If we run this in the debugger, using the lldb command type format add –format “unsigned dec” “unsigned char” for clarity, we see the following:

(lldb) frame variable

(unsigned char) appleCharOp1 = 80

(unsigned char) appleCharOp2 = 70

(unsigned char) appleCharOp3 = 100

(unsigned char) appleCharResult = 56

(unsigned char) appleCharWrongResult = 2

The correct answer is the result of being able to hold the intermediate product, 5600, in a 32-bit variable. If you truncate the intermediate product to 8 bits, you get 0xE0, which is 224. Divide this by 2 gives you after rounding.

Mind you, the end result is that you get the expected answer as long as you don’t stick a weird cast in the middle like I did there. But here is an example where you get the wrong answer without any extra work:

        // Example Cantaloupe
        unsigned int cantaloupeInt1 = UINT_MAX / 4;
        unsigned int cantaloupeInt2 = UINT_MAX / 8;
        unsigned int cantaloupeInt3 = UINT_MAX / 16;
        unsigned long long cantaloupeLongLong1 = cantaloupeInt1 * cantaloupeInt2 / cantaloupeInt3;

Results are

(unsigned int) cantaloupeInt1 = 1073741823

(unsigned int) cantaloupeInt2 = 536870911

(unsigned int) cantaloupeInt3 = 268435455

(unsigned long long) cantaloupeLongLong1 = 10

That’s the wrong answer. You get the right answer if you cast each term to (unsigned long long).

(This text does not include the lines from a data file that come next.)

-- ==== Sys2Proof/Certificates/Slice0/Obligations.lean ====
section
/-! DEFINITION. The statements for the provers. Each says in its docstring which rules of the spec it formalises; hypotheses are on the
state and the operands alone. Terms used by several of them stand between them, and in Safety.lean. -/

open Sys2Proof Sys2Proof.Machine

/-! ### Encoding -/

/-- R80 to R85, R89: worked words of the spec, one or more of each of Formats A, C, I, M, X and Y, decode to the instructions they stand for:
FMA, ADDS and FEXPINS; SPLIT; MOVI; LD; MMA; ATOM. NOP is the word of zeros. The words of R89's example are refused: an unassigned op and a
function without an immediate form with OPC, a stream word in a program frame with FMT, and a source that is not used with RSVF. -/
def Obligations.ExampleWordsDecode : Prop :=
  decode 0x100F0C21C4028000 = .ok (.fma ⟨48, 48, 33, 49, 0, 0, 0, 10, 0, 0, 0⟩)
    ∧ decode 0x010A28C500008002 = .ok (.adds ⟨34, 35, 5, 0, 0, 0, 0, 2, 0, 0, 2⟩)
    ∧ decode 0x104E18A300028000 = .ok (.fexpins ⟨33, 34, 35, 0, 0, 0, 0, 10, 0, 0, 0⟩)
    ∧ decode 0x20080C001D000000 = .ok (.split ⟨0, 3, 0, 0, 0, 0, 58, 0, 0⟩)
    ∧ decode 0x0402100040400000 = .ok (.movi ⟨33, 0, 0, 0, 0, 0x40400000⟩)
    ∧ decode 0x3000310060004004 = .ok (.ld ⟨3, 4, 0, 0, 0, 6, 64, 0, 1, 0⟩)
    ∧ decode 0x40010A20C6DB0000 = .ok (.mma ⟨0, 1, 2, 1, 4, 3, 3, 3, 3, 3, 0, 0, 0, 0⟩)
    ∧ decode 0x3800518700003C00 = .ok (.atom ⟨5, 6, 7, 0, 0, 0, 0, 0, 3, 3, 0, 0⟩)
    ∧ decode 0 = .ok .nop
    ∧ decode 0x0740000000000000 = .error .opc
    ∧ decode 0x0508000000000000 = .error .opc
    ∧ decode 0x8500000000000000 = .error .fmt
    ∧ decode 0x0100000004008000 = .error .rsvf

/-- Every well-formed instruction that has a word is read back from it, with every operand (R79 to R88). -/
def Obligations.EncodedInstructionsDecode : Prop := ∀ i w, WellFormed i → encode i = some w → decode w = .ok i

/-- The other direction: whatever decodes is well-formed, and its word is the one read, so no bit of a word is ignored and no two words
stand for one instruction (R79, R89). -/
def Obligations.DecodedWordsEncode : Prop := ∀ w i, decode w = .ok i → WellFormed i ∧ encode i = some w

/-! ### The step and the machine after reset -/

/-- An element's turn runs the instruction its program word decodes to, at the index of its oldest bead (R54, R126); a turn of an event runs
the event, and one of a host transaction that waited runs it. The turn itself leaves the agenda. -/
def Obligations.StepRunsDecoded : Prop :=
  ∀ (s : State) (rest : List Turn) (i : Instr),
    (∀ t, s.agenda = .elem t :: rest → s.runs t = true → decode ((s.tile t).program (s.tile t).pc) = .ok i →
        step s = exec i { s with agenda := rest, here := t })
      ∧ (s.agenda = .op i :: rest → step s = exec i { s with agenda := rest })
      ∧ ∀ x, s.agenda = .tx x :: rest → (x.kind, i) ∈ [(0, Instr.rd x.h), (1, .wr x.h x.data), (2, .wrc x.h x.data), (3, .append x.h x.data),
          (4, .flush x.h), (5, .hostTfence x.h x.data)] → step s = exec i { s with agenda := rest }
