/-! ### later -/

@[simp] theorem later_time (s : State) (ts : List Turn) : (s.later ts).time = s.time := rfl
@[simp] theorem later_free (s : State) (ts : List Turn) : (s.later ts).free = s.free := rfl
@[simp] theorem later_here (s : State) (ts : List Turn) : (s.later ts).here = s.here := rfl
@[simp] theorem later_mem (s : State) (ts : List Turn) : (s.later ts).mem = s.mem := rfl
@[simp] theorem later_pres (s : State) (ts : List Turn) : (s.later ts).pres = s.pres := rfl
@[simp] theorem later_tags (s : State) (ts : List Turn) : (s.later ts).tags = s.tags := rfl
@[simp] theorem later_bad (s : State) (ts : List Turn) : (s.later ts).bad = s.bad := rfl
@[simp] theorem later_zmb (s : State) (ts : List Turn) : (s.later ts).zmb = s.zmb := rfl
@[simp] theorem later_badTags (s : State) (ts : List Turn) : (s.later ts).badTags = s.badTags := rfl
@[simp] theorem later_tiles (s : State) (ts : List Turn) : (s.later ts).tiles = s.tiles := rfl
@[simp] theorem later_regions (s : State) (ts : List Turn) : (s.later ts).regions = s.regions := rfl
@[simp] theorem later_tasks (s : State) (ts : List Turn) : (s.later ts).tasks = s.tasks := rfl
@[simp] theorem later_launches (s : State) (ts : List Turn) : (s.later ts).launches = s.launches := rfl
@[simp] theorem later_nregion (s : State) (ts : List Turn) : (s.later ts).nregion = s.nregion := rfl
@[simp] theorem later_nhandle (s : State) (ts : List Turn) : (s.later ts).nhandle = s.nhandle := rfl
@[simp] theorem later_ctxs (s : State) (ts : List Turn) : (s.later ts).ctxs = s.ctxs := rfl
@[simp] theorem later_dies (s : State) (ts : List Turn) : (s.later ts).dies = s.dies := rfl
@[simp] theorem later_trees (s : State) (ts : List Turn) : (s.later ts).trees = s.trees := rfl
@[simp] theorem later_hsq (s : State) (ts : List Turn) : (s.later ts).hsq = s.hsq := rfl
@[simp] theorem later_granted (s : State) (ts : List Turn) : (s.later ts).granted = s.granted := rfl
@[simp] theorem later_armed (s : State) (ts : List Turn) : (s.later ts).armed = s.armed := rfl
@[simp] theorem later_combs (s : State) (ts : List Turn) : (s.later ts).combs = s.combs := rfl
@[simp] theorem later_retry (s : State) (ts : List Turn) : (s.later ts).retry = s.retry := rfl
@[simp] theorem later_deferred (s : State) (ts : List Turn) : (s.later ts).deferred = s.deferred := rfl
@[simp] theorem later_mit (s : State) (ts : List Turn) : (s.later ts).mit = s.mit := rfl
@[simp] theorem later_iseq (s : State) (ts : List Turn) : (s.later ts).iseq = s.iseq := rfl
@[simp] theorem later_fences (s : State) (ts : List Turn) : (s.later ts).fences = s.fences := rfl
@[simp] theorem later_saved (s : State) (ts : List Turn) : (s.later ts).saved = s.saved := rfl
@[simp] theorem later_commits (s : State) (ts : List Turn) : (s.later ts).commits = s.commits := rfl
@[simp] theorem later_host (s : State) (ts : List Turn) : (s.later ts).host = s.host := rfl
@[simp] theorem later_boot (s : State) (ts : List Turn) : (s.later ts).boot = s.boot := rfl
@[simp] theorem later_fleet (s : State) (ts : List Turn) : (s.later ts).fleet = s.fleet := rfl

There are many other factors to C integer conversion, such as precision and rank, but these examples suffice to show why it’s a tricky subject.

Enter Swift’s design choice. If you try the same basic code in Swift :

let cantaloupeOp1 : UInt32 = UInt32.max / 4;
let cantaloupeOp2 : UInt32 = UInt32.max / 8;
let cantaloupeOp3 : UInt32 = UInt32.max / 16;
var cantaloupeResult : UInt64 = cantaloupeOp1 * cantaloupeOp2 / cantaloupeOp3

It simply refuses to compile. The operations on the right are legal, but the assignment is not.

Swift is Here to Stay

There are a few pockets of the internet complaining that Swift is not ready for production yet. I dive into these half expecting to see complaints about the changes in Swift 2.2, the rapidly changing standards, etc. Instead, those professional developers who are complaining are warning about lack of binary compatibility between old and new frameworks.

I am not deterred. I’m into Swift now.

This post is short on content. The plan is to follow Apple’s guide to grok basic syntax, followed by Ray’s guide on style to get the latest and greatest best-practices.

After that, the pickin’s get slim because I’m jonesing for Metal tutorials. Good news is that Jacob Bandes says that it makes more sense than OpenGL or CUDA. We shall see, we shall see.